◆ Exercise objective ◆
Only the lines that hold "erased" should be in the answer, each copied from the data below.
*** Source material Section Begins ***
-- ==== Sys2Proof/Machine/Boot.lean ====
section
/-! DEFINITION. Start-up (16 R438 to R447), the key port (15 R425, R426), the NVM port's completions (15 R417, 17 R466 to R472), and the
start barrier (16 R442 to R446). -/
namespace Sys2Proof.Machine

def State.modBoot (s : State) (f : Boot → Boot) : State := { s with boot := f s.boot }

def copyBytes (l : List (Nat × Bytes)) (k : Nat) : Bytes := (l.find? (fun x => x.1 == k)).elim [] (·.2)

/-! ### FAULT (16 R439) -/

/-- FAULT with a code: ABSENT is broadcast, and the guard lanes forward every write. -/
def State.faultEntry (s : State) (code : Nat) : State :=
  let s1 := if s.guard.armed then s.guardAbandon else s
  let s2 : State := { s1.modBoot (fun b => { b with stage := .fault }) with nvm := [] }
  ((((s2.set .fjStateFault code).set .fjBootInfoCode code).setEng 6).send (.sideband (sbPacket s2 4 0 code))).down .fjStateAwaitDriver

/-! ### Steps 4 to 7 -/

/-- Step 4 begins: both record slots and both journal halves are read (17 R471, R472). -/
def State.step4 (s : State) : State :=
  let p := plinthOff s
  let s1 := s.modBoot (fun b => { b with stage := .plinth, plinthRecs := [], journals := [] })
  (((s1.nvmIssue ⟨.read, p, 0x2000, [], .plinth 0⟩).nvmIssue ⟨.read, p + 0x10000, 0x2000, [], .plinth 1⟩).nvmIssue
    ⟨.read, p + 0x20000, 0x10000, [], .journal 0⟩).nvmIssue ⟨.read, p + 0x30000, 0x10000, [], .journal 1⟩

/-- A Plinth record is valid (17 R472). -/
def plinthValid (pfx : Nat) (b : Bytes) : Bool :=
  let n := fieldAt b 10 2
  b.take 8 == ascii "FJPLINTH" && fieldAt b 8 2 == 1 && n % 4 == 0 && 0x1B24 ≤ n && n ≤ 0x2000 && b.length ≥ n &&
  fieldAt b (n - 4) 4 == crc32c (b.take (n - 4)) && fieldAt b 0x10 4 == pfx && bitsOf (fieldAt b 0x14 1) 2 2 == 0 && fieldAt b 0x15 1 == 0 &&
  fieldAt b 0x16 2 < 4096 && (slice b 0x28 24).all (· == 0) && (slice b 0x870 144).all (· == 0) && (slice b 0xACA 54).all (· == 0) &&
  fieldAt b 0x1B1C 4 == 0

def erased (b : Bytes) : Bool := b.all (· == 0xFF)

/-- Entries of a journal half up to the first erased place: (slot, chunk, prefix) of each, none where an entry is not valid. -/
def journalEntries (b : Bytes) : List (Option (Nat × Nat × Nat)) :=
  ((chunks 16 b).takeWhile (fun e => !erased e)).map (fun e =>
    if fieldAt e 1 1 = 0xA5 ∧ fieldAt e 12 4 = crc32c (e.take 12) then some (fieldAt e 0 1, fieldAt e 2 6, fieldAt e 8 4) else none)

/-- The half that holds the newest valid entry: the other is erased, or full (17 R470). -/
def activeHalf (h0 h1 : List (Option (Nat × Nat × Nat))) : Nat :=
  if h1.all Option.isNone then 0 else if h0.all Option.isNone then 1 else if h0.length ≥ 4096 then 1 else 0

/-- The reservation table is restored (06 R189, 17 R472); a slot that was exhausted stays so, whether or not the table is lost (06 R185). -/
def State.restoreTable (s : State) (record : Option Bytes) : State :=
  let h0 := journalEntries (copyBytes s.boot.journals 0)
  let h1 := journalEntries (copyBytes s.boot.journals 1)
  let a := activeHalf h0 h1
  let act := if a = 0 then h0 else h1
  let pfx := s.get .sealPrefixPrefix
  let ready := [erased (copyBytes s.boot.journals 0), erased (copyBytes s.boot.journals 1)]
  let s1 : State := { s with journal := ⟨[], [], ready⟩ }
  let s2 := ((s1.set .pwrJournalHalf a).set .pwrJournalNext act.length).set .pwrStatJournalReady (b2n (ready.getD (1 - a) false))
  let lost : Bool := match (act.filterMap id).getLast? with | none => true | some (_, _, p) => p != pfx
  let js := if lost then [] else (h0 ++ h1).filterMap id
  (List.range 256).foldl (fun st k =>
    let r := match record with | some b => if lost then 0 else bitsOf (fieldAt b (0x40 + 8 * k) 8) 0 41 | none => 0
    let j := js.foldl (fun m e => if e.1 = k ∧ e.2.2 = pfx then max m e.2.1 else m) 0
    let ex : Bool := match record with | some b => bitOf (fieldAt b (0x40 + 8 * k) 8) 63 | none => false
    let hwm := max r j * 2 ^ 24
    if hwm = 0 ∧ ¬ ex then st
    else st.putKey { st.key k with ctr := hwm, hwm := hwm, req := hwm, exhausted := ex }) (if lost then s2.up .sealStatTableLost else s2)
*** Source material Section Ends ***
◆ Response area ◆
def erased (b : Bytes) : Bool := b.all (· == 0xFF)
/-- Entries of a journal half up to the first erased place: (slot, chunk, prefix) of each, none where an entry is not valid. -/
  ((chunks 16 b).takeWhile (fun e => !erased e)).map (fun e =>
/-- The half that holds the newest valid entry: the other is erased, or full (17 R470). -/
  let ready := [erased (copyBytes s.boot.journals 0), erased (copyBytes s.boot.journals 1)]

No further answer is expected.